→ **YOUR TASK**
Search the listing below for the word "every" and copy each line where it appears.
===============
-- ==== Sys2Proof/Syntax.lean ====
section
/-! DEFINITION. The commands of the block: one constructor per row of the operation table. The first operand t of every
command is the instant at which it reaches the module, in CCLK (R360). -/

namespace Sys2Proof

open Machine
===============
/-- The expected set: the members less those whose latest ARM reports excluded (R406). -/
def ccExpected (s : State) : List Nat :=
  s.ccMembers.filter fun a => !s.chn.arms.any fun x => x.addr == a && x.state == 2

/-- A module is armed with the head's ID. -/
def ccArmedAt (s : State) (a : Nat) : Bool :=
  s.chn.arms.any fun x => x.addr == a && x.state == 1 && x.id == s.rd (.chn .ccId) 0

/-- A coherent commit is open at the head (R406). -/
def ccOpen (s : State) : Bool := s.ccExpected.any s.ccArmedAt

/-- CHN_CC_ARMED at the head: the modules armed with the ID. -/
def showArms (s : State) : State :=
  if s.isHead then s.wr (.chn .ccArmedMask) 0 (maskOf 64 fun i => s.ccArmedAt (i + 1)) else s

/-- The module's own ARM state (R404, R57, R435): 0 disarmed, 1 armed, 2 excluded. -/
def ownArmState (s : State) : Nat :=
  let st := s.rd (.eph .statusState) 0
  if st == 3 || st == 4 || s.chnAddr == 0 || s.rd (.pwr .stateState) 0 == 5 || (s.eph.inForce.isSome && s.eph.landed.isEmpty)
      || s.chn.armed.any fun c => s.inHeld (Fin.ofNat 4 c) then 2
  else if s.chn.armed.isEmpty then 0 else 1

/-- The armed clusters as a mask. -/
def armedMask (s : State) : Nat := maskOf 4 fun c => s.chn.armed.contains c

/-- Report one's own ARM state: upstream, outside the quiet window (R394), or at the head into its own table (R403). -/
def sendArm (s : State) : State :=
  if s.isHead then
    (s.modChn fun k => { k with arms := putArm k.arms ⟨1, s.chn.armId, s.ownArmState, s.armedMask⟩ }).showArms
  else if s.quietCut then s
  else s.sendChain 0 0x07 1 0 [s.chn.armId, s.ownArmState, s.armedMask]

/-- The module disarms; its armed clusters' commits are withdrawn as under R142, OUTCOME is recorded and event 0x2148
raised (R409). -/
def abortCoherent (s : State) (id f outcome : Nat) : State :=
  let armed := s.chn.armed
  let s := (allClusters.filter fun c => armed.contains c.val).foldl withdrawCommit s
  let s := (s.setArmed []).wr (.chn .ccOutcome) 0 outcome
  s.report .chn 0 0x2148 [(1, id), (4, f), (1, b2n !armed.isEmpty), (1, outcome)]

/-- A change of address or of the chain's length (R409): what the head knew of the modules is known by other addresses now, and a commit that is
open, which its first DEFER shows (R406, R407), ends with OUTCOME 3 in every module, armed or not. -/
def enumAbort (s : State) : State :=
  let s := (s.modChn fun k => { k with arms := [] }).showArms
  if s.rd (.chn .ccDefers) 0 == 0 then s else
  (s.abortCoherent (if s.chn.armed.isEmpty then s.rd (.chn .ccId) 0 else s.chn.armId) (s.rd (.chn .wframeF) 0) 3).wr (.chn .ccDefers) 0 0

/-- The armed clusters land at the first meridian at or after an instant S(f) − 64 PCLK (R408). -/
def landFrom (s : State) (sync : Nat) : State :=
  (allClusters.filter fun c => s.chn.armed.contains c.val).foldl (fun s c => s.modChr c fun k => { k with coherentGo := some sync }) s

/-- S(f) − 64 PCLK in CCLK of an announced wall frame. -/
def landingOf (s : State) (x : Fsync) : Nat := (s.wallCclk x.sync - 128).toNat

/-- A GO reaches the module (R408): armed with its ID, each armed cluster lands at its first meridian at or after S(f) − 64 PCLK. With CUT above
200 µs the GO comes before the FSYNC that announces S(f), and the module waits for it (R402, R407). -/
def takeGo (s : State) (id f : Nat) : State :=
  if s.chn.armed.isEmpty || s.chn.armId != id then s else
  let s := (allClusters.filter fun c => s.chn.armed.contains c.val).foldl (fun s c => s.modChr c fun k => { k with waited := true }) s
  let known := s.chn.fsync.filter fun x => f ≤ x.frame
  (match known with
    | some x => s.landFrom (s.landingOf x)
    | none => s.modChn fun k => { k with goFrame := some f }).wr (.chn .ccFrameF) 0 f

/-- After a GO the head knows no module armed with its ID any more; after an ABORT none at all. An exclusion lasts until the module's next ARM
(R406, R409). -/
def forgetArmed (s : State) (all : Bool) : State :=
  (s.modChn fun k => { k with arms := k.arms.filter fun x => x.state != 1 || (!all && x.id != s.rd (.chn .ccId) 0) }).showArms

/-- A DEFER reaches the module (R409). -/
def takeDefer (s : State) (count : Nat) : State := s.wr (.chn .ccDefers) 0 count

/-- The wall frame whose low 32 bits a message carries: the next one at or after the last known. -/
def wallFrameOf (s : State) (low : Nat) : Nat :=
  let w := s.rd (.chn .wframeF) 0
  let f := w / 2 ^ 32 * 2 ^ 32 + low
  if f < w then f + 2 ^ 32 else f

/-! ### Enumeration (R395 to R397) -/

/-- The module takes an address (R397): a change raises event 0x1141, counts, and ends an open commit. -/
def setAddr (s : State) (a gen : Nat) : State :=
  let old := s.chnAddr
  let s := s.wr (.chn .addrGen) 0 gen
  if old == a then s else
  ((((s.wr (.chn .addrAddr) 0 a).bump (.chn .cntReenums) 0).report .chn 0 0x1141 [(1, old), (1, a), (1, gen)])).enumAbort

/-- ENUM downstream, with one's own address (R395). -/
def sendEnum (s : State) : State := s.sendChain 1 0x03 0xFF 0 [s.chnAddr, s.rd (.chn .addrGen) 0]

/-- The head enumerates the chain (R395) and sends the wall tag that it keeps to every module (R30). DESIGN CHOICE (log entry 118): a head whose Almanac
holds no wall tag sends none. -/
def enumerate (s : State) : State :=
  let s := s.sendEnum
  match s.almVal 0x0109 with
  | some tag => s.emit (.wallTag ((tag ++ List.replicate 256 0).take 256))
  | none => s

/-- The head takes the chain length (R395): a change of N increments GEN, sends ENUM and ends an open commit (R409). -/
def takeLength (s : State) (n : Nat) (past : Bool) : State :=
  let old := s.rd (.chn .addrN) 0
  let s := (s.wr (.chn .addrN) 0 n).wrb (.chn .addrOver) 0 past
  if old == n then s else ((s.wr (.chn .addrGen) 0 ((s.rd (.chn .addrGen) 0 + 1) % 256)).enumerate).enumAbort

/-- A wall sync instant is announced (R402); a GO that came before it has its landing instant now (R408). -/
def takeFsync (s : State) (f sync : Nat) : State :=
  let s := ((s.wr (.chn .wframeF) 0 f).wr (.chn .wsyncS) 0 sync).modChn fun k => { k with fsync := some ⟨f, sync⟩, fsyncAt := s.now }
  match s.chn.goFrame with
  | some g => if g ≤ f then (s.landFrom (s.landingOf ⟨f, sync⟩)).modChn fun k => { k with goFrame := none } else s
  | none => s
===============
→ **ANSWER FOR THE TASK**
/-! DEFINITION. The commands of the block: one constructor per row of the operation table. The first operand t of every
open, which its first DEFER shows (R406, R407), ends with OUTCOME 3 in every module, armed or not. -/
/-- The head enumerates the chain (R395) and sends the wall tag that it keeps to every module (R30). DESIGN CHOICE (log entry 118): a head whose Almanac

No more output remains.